In the case of using regularization (here the lasso) for linear regression, we have to minimize $$ Q(\beta_0, \boldsymbol{\beta}) = \frac{1}{2N} \| \mathbf{y} - \beta_0 \mathbf{1}- \mathbf{X} \boldsymbol{\beta} \|_2^2 + \lambda \| \boldsymbol{\beta} \|_1. $$

However, in the literature, it is almost always the case that both $\mathbf{X}$ and $\mathbf{y}$ have been centered, so $\beta_0$ can be removed from the model. That is, $$ Q(\beta_0, \boldsymbol{\beta}) = \frac{1}{2N} \| \mathbf{y} - \mathbf{X} \boldsymbol{\beta} \|_2^2 + \lambda \| \boldsymbol{\beta} \|_1. $$

$\beta_0$ is then estimated as $$ \hat{\beta}_0 = \frac{1}{N} \sum_{i=1}^N y_i. $$

However, Tibshirani (1996) says (on page 23) that for logistic regression, "we can no longer eliminate the intercept by centering the response."

The lasso for logistic regression minimizes $$ Q(\beta_0, \boldsymbol{\beta}) = \frac{1}{N} \sum_{i=1}^N \Big[ \log \left(1 + e^{\beta_0 + \boldsymbol{x}_i^T \boldsymbol{\beta}} \right) - y_i \big(\beta_0 + \boldsymbol{x}_i^T \boldsymbol{\beta} \big)\Big] + \| \boldsymbol{\beta} \|_1, $$ the regularized negative log-likelihood.

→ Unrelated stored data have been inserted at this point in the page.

-- ==== Sys2Proof/Machine/Stack.lean ====
section
/-! DEFINITION. The stack instructions (44_stack.md sections 2 to 4). -/

namespace Sys2Proof.Machine

/-- PHA (44_stack.md R304). -/
def pha (s : State) : Except Raise State := do
  let s ← pushW s.wM s.a s
  return s.chargeM 1

/-- PHX (44_stack.md R305). -/
def phx (s : State) : Except Raise State := do
  let s ← pushW s.wX s.x s
  return s.chargeX

/-- PHY (44_stack.md R306). -/
def phy (s : State) : Except Raise State := do
  let s ← pushW s.wX s.y s
  return s.chargeX

/-- PHB (44_stack.md R307). -/
def phb (s : State) : Except Raise State := push8 s.dbr s

/-- PHD (44_stack.md R308). -/
def phd (s : State) : Except Raise State := push16 s.d s

/-- PHK (44_stack.md R309). -/
def phk (s : State) : Except Raise State := push8 s.pbr s

/-- PHP (44_stack.md R310). -/
def php (s : State) : Except Raise State := push8 s.p s

/-- PLA (44_stack.md R311). -/
def pla (s : State) : Except Raise State := do
  let (v, s) ← pullW s.wM s
  return ((s.chargeM 1).putA s.wM v).setNZ s.wM v

/-- PLX (44_stack.md R312). -/
def plx (s : State) : Except Raise State := do
  let (v, s) ← pullW s.wX s
  return { s.chargeX with x := v }.setNZ s.wX v

/-- PLY (44_stack.md R313). -/
def ply (s : State) : Except Raise State := do
  let (v, s) ← pullW s.wX s
  return { s.chargeX with y := v }.setNZ s.wX v

/-- PLB: `DBR <- Pull8(); setNZ(DBR, 1)` (44_stack.md R314). -/
def plb (s : State) : Except Raise State := do
  let (v, s) ← pull8 s
  return { s with dbr := v }.setNZ .w8 (zextByte v)

/-- PLD: `D <- Pull16(); setNZ(D, 2)` (44_stack.md R315). -/
def pld (s : State) : Except Raise State := do
  let (v, s) ← pull16 s
  return { s with d := v }.setNZ .w16 v

/-- PLP: `P <- Pull8(); Normalize()` (44_stack.md R316). -/
def plp (s : State) : Except Raise State := do
  let (v, s) ← pull8 s
  return { s with p := v }

/-- PEI: the pointer itself is pushed (44_stack.md R318). -/
def pei (d : Byte) (s : State) : Except Raise State := do
  let (ptr, s) ← readWord .bank (directAddr s d) s
  push16 ptr s

/-- PER: `Push16((PC_next + r) & 0xFFFF)` (44_stack.md R319). -/
def per (r : Word) (s : State) : Except Raise State := push16 (relTarget16 s r) s

/-! ### One meaning per row of the opcode table -/

/-- PHA, opcode 0x48 (44_stack.md R304). -/
def execPha (s : State) : Host.Outcome State Fault Refusal :=
  perform .pha pha s

/-- PHX, opcode 0xDA (44_stack.md R305). -/
def execPhx (s : State) : Host.Outcome State Fault Refusal :=
  perform .phx phx s

/-- PHY, opcode 0x5A (44_stack.md R306). -/
def execPhy (s : State) : Host.Outcome State Fault Refusal :=
  perform .phy phy s

/-- PHB, opcode 0x8B (44_stack.md R307). -/
def execPhb (s : State) : Host.Outcome State Fault Refusal :=
  perform .phb phb s

/-- PHD, opcode 0x0B (44_stack.md R308). -/
def execPhd (s : State) : Host.Outcome State Fault Refusal :=
  perform .phd phd s

/-- PHK, opcode 0x4B (44_stack.md R309). -/
def execPhk (s : State) : Host.Outcome State Fault Refusal :=
  perform .phk phk s

/-- PHP, opcode 0x08 (44_stack.md R310). -/
def execPhp (s : State) : Host.Outcome State Fault Refusal :=
  perform .php php s

/-- PLA, opcode 0x68 (44_stack.md R311). -/
def execPla (s : State) : Host.Outcome State Fault Refusal :=
  perform .pla pla s

/-- PLX, opcode 0xFA (44_stack.md R312). -/
def execPlx (s : State) : Host.Outcome State Fault Refusal :=
  perform .plx plx s

/-- PLY, opcode 0x7A (44_stack.md R313). -/
def execPly (s : State) : Host.Outcome State Fault Refusal :=
  perform .ply ply s

/-- PLB, opcode 0xAB (44_stack.md R314). -/
def execPlb (s : State) : Host.Outcome State Fault Refusal :=
  perform .plb plb s

/-- PLD, opcode 0x2B (44_stack.md R315). -/
def execPld (s : State) : Host.Outcome State Fault Refusal :=
  perform .pld pld s

/-- PLP, opcode 0x28 (44_stack.md R316). -/
def execPlp (s : State) : Host.Outcome State Fault Refusal :=
  perform .plp plp s

/-- PEA, opcode 0xF4 (44_stack.md R317). -/
def execPea (v : Word) (s : State) : Host.Outcome State Fault Refusal :=
  perform (.pea v) (push16 v) s

/-- PEI (d), opcode 0xD4 (44_stack.md R318). -/
def execPei (d : Byte) (s : State) : Host.Outcome State Fault Refusal :=
  perform (.pei d) (pei d) s

/-- PER rl, opcode 0x62 (44_stack.md R319). -/
def execPer (r : Word) (s : State) : Host.Outcome State Fault Refusal :=
  perform (.per r) (per r) s

end Sys2Proof.Machine
end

How is the intercept estimated in this setting?

EDIT

This question is too vague, so as an attempt to elaborate, I would like to know:

  • Since we are not imposing a penalty on $\beta_0$, will $\hat{\beta}_0^{lasso}$ be the same as $\hat{\beta}_0^{log}$?
  • If so, is there some special way this $\beta_0$ is chosen like for linear regression?
  • If not, how does the $\hat{\beta}_0$ change because of regularization?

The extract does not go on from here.